Arıza izleri, sadece arızanın jeolojik olarak çok yeni olduğu yerlerde bulunur. Escarpments'daki deprem merkezleri, hata kaynaklı kanıtı gösteriyor. Alüvyon hayranları veya göl dolguları gibi konsolide olmayan mevduatlardaki artışlar da yakın tarihli arızaların göstergesidir.

Arıza-çizgi izleri, kırılmadan sonra erozyonla kazınmış olanlardır. Sıkça görülen hatalar, dayanıklı olmayan kayalar ile birlikte dayanıklılığı da beraberinde getirir. Uzun süre aralıksız erozyon, sert ve daha dayanıklı kayaları kabartma olarak bırakır, böylece bir fay zonu boyunca doğrusal bir iz bırakır.


7. Hataların Önemi:

Hatalar, hem tehlikeli hem de faydalı etkileri nedeniyle önemlidir.

Bunlar kısaca aşağıda verilmiştir:

(i) Arızalar kayalara ciddi zarar verir ve bu nedenle madencilik ve mühendislik işlerinde gerçek tehlikelerdir.

(ii) Hata breşleri ve fay olukları (pulverize kayalar) düşük dayanıma sahiptir ve zayıf temel malzemeleridir.

(iii) Kırılan kayaların taşınması zor olduğundan kazılarda ek bir zorluk ve ek harcama vardır.

(iv) Depremler ve heyelanların hatalar tarafından tetiklenmesi muhtemeldir.

(v) Depreme dayanıklı yapılar sağlamak için arızaların yeri ve deprem potansiyeli hakkında bilgi sahibi olmak gerekir. Barajlar ve rezervuarlar, hidroelektrik yapılar, yeraltı gücü, nükleer santraller, tüneller, kamu binaları, okul ve kolej binaları vb. Yerlerin belirlenmesinde bu özellikle önemlidir.

(vi) Nehir vadilerinde barajların arkasındaki büyük rezervleri doldurmak, depremlere neden olan fay düzlemleri boyunca hareketleri tetikleyebilir.

(vii) Hatalar su sızması için pasajlar yaratabilir. Ayrıca mineralizasyon için geçitler sağlayabilirler. Birçok fay zonu mineralizasyon bölgeleridir.

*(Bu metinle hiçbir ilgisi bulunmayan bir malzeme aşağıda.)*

/-- At the cutoff the smooth step is taken at one half. -/
theorem smooth_pos_env : p.env.smooth (p.env.pos fc fc w) = 0x3F000000 := by
  have hclamp : p.env.clamp01 0x3F000000 = 0x3F000000 := by
    rw [Env.clamp01, env_zero, env_one, Env.clamp, max2_hw (env_num p), min2_hw (env_num p)]
    decide
  have hstep : f32Mul (f32Mul 0x3F000000 0x3F000000) (f32Sub (f32OfInt 3) (f32Mul (f32OfInt 2) 0x3F000000)) =
      0x3F000000 := by decide +kernel
  rw [Env.pos, posRaw_env p (logRatio_self_env p hfc hpos) hw hlow, hclamp, smooth_hw (env_num p)]
  exact hstep

theorem curves_env_cutoff : p.env.lowPass fc fc w = 0x3F000000 ∧ p.env.highPass fc fc w = 0x3F000000 := by
  have hsub : f32Sub 0x3F800000 0x3F000000 = 0x3F000000 := by decide +kernel
  have hfcLe : p.env.num.le fc p.env.zero = false := by rw [env_zero]; exact f32Le_zero_of_pos hfc hpos
  have hwLe : p.env.num.le w p.env.zero = false := by
    rw [env_zero]
    exact f32Le_zero_of_pos hw (by omega)
  have hpass : p.env.passThrough fc w = false := by rw [Env.passThrough, hfcLe, hwLe]; rfl
  simp only [Env.lowPass, Env.highPass, hpass, hfcLe, Bool.false_eq_true, if_false,
    smooth_pos_env p hfc hpos hw hlow, env_one, and_true]
  exact hsub

end

/-- Settles O56: in the exact reals by the rising curve, and at the cutoff on the hardware by the exact steps of the rule. -/
theorem maskCurves : Obligations.MaskCurves := by
  unfold Obligations.MaskCurves
  refine ⟨fun n hop fs => ?_, fun p fc w hfc hpos hw hlow => curves_env_cutoff p hfc hpos hw hlow⟩
  intro E
  have hE : E.num = exactNum := rfl
  refine ⟨fun f fc w hfc hw => ?_, fun f fc w hpass => exact_curves_passThrough hE hpass f, fun lo hi w f =>
    ⟨rfl, rfl, rfl, fun mode => exact_maskFn_mem hE mode lo hi w f⟩⟩
  have hlow (x : ℝ) : E.lowPass x fc w = 1 - risingCurve x fc w := (exact_curves hE hfc hw x).1
  refine ⟨?_, ?_, fun hstart => ?_, fun hend => ?_, fun g hfg => ?_⟩
  · rw [hlow, (exact_curves hE hfc hw f).2, sub_add_cancel]
  · rintro rfl
    rw [hlow, risingCurve_cutoff hfc hw]
    norm_num
  · rw [hlow, risingCurve_start hfc hw hstart, sub_zero]
  · rw [hlow, risingCurve_end hfc hw hend, sub_self]
  · rw [hlow, hlow]
    exact sub_le_sub_left (risingCurve_mono hfc hw hfg) 1

end Sys2Proof.Machine

/-! SUPPORT. The statements of the delay chapter (spec/47_delay.md): SDLP (R302 to R304), SDL (R306), and the slot that
SDL reads (R306, R396). -/

namespace Sys2Proof.Machine

/-! ### Tabulated bins -/

theorem tabulate_congr {A : Type} {n : Nat} {f g : Nat → A} (h : ∀ k, k < n → f k = g k) : tabulate n f = tabulate n g :=
  List.map_congr_left fun k hk => h k (List.mem_range.1 hk)

theorem binWords_append (xs ys : List (Bin Word)) : binWords (xs ++ ys) = binWords xs ++ binWords ys :=
  List.flatMap_append

theorem allFinite_binWords_tabulate {n : Nat} {f : Nat → Bin Word} : allFinite (binWords (tabulate n f)) ↔
    ∀ k, k < n → f32Finite (f k).mag = true ∧ f32Finite (f k).ph = true := by
  simp [allFinite_binWords]

/-! ### SDLP (R302 to R304) -/

/-- The tables of a build of the delay lines, line by line: both fit their regions (R73). -/
theorem buildDelay_word (p : Csrs) (s : State) {E : Env Word} (hnum : E.num = hwNum) (hlines : E.lines ≤ 2048) (depth : Nat)
    {k : Nat} (hk : k < E.lines) :
    (hwStorage.buildDelay s p E depth).word (dampBase + k) = dampValue E.lines p.delay.damping k ∧
    (hwStorage.buildDelay s p E depth).word (dlenBase + k) =
      BitVec.ofNat 32 (delayLength E.lines E.fs E.hop p.delay.timeMs p.delay.slope depth k) := by
  rw [buildDelay_spc p s hnum]
  constructor
  · rw [putWords_word_outside _ _ _ _ (.inl (by simp only [dampBase, dlenBase]; omega)),
      putWords_word_inside _ _ _ k (by rwa [length_dampTable])]
    exact (getElem_tabulate _ _ _ _).trans (damp_hw hnum _ _)
  · rw [Env.dlenTable, natWords_tabulate, putWords_word_inside _ _ _ k (by rwa [length_tabulate]), getElem_tabulate,
      delayLen_hw hnum]

/-- Settles O46: the effect of SDLP builds both tables, whose reals are finite. -/
theorem sdlpBuildsTables : Obligations.SdlpBuildsTables := by
  unfold Obligations.SdlpBuildsTables
  intro s hconf p E fs hop htime hslope hdamping hvalues
  have hlines : E.lines ≤ 2048 := by
    have hsize : p.active.n.toNat ≤ 4096 := hconf.size_le
    have hhalf : E.lines = p.active.n.toNat / 2 := rfl
    omega
  have hparams : allFinite p.delayParams :=
    allFinite_cons.2 ⟨htime, allFinite_cons.2 ⟨hslope, allFinite_cons.2 ⟨hdamping, allFinite_nil⟩⟩⟩
  have hreals : allFinite (p.delayReals E) := by
    rw [delayReals_spc p rfl]
    refine allFinite_append.2 ⟨allFinite_tabulate.2 fun k hk => ?_, allFinite_tabulate.2 fun k hk => ?_⟩
    · rw [delayRaw_hw rfl]
      exact (hvalues k hk).1
    · rw [damp_hw rfl]
      exact (hvalues k hk).2
  have hexec := exec_completes_hw (i := .sdlp) (configured_none hconf.ok _ none) (sdlpEffect_spc p s)
    (allFinite_append.2 ⟨hparams, hreals⟩)
  have hblocks : SameBytesOutside [⟨dampBase, E.lines⟩, ⟨dlenBase, E.lines⟩] s.mem (effectOf .sdlp p s).after.mem :=
    sdlpEffect_inBlocks _ _
  have hlengths := sdlpEffect_lengths (s := s) (p := p) ⟨hconf.legal.depthLow, hconf.legal.depthHigh⟩
  have hfinished := (sdlpEffect_uniform p).finished (s := s)
  rw [show effectOf .sdlp p s = _ from sdlpEffect_spc p s] at hblocks hlengths hfinished
  refine ⟨_, hexec, fun k hk => ?_, hblocks, ?_, hfinished⟩
  · obtain ⟨hdamp, hdlen⟩ := buildDelay_word p s rfl hlines p.sdDepth.toNat hk
    obtain ⟨hlow, hhigh⟩ := hlengths k hk
    exact ⟨hdamp, hdlen, hlow, hhigh⟩
  · show (hwStorage.buildDelay s p E p.sdDepth.toNat).delay = s.delay
    rw [buildDelay_spc p s rfl]
    rfl

/-! ### The delay-line RAM after a slot of every line is filled (R306) -/

section
variable {w : Nat} {bs : List (Bin (Datum Word))}

/-- A byte outside the pairs that are filled reads as before. -/
theorem fillSlot_byte_outside {a : Nat} : ∀ {k : Nat} {m : Memory},
    (∀ j, j < bs.length → a < 4 * delayIndex (k + j) w ∨ 4 * (delayIndex (k + j) w + 2) ≤ a) →
    (fillSlot Params.spc w k bs m).byte? a = m.byte? a := by
  induction bs with
  | nil => intros; rfl
  | cons b bs ih =>
    intro k m h
    have hrest : (fillSlot Params.spc w k (b :: bs) m).byte? a =
        (m.writeWords (delayIndex k w) [b.mag.word, b.ph.word]).byte? a := ih fun j hj => by
      have := h (j + 1) (by simpa using hj)
      rwa [show k + 1 + j = k + (j + 1) by omega]
    have hfirst := h 0 (by simp)
    rw [hrest]
    apply byte_writeBytes_outside
    simp only [length_flatMap_wordBytes, List.length_cons, List.length_nil]
    rw [Nat.add_zero] at hfirst
    omega

/-- A word outside the pairs that are filled reads as before. -/
theorem fillSlot_word_outside {a k : Nat} {m : Memory} (fresh : Nat → Byte)
    (h : ∀ j, j < bs.length → a < delayIndex (k + j) w ∨ delayIndex (k + j) w + 2 ≤ a) :
    (fillSlot Params.spc w k bs m).word fresh a = m.word fresh a := by
  have hbyte (i : Nat) (hi : i < 4) : (fillSlot Params.spc w k bs m).byte? (4 * a + i) = m.byte? (4 * a + i) :=
    fillSlot_byte_outside fun j hj => by
      have := h j hj
      omega
  simp only [Memory.word, hbyte 0 (by omega), hbyte 1 (by omega), hbyte 2 (by omega), hbyte 3 (by omega)]

/-- The filled slot of a line reads as the pair stored there: the lines are apart by more than a pair. -/
theorem fillSlot_word_inside (fresh : Nat → Byte) : ∀ {k : Nat} {m : Memory} (j : Nat) (hj : j < bs.length),
    (fillSlot Params.spc w k bs m).word fresh (delayIndex (k + j) w) = bs[j].mag.word ∧
    (fillSlot Params.spc w k bs m).word fresh (delayIndex (k + j) w + 1) = bs[j].ph.word := by
  induction bs with
  | nil => intro k m j hj; simp at hj
  | cons b bs ih =>
    intro k m j hj
    cases j with
    | zero =>
      have hkept {i : Nat} (hi : i < 2) : (fillSlot Params.spc w k (b :: bs) m).word fresh (delayIndex k w + i) =
          (m.writeWords (delayIndex k w) [b.mag.word, b.ph.word]).word fresh (delayIndex k w + i) :=
        fillSlot_word_outside (k := k + 1) (bs := bs) fresh fun j _ => by
          simp only [delayIndex, Params.spc]
          omega
      have hstored {i : Nat} (hi : i < 2) : (fillSlot Params.spc w k (b :: bs) m).word fresh (delayIndex k w + i) =
          [b.mag.word, b.ph.word][i] := (hkept hi).trans (word_writeWords_inside _ _ _ [_, _] i hi)
      exact ⟨hstored (i := 0) (by omega), hstored (i := 1) (by omega)⟩
    | succ j =>
      have hrest := ih (k := k + 1) (m := m.writeWords (delayIndex k w) [b.mag.word, b.ph.word]) j (by simpa using hj)
      rwa [show k + 1 + j = k + (j + 1) by omega] at hrest

end

/-! ### What SDL computes, line by line (R306) -/

theorem issueFault_sdl_none {p : Csrs} {par : Params} {rate : Word → Bool} (h : p.Configured) (rd : SReg) {rs1 : SReg}
    (hs : p.tags.s[rs1].toNat = p.env.bins) : p.issueFault (.sdl rd rs1) par rate = none :=
  (configured_none h.ok _ _).trans (checkS_none hs)

section
variable (p : Csrs) (s : State) (rs1 : SReg)

/-- The scalars of an SDL on the default hardware. -/
def Csrs.delayScalars (p : Csrs) : DelayMix Word := p.env.delayMix p.delay.feedback p.delay.mix p.delay.gain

(viii) Hata atma ve yanma kabarması, mineral damarların ve kömür dikişlerinin keşfedilmesinde ve geri kazanılmasında en belirgin faktörleri oluşturur.

(ix) Hatalar göller, bataklıklar ve bataklık bölgeler oluşturabilir.

(x) Bazı fay zonları potansiyel yağ tutucuları oluşturur.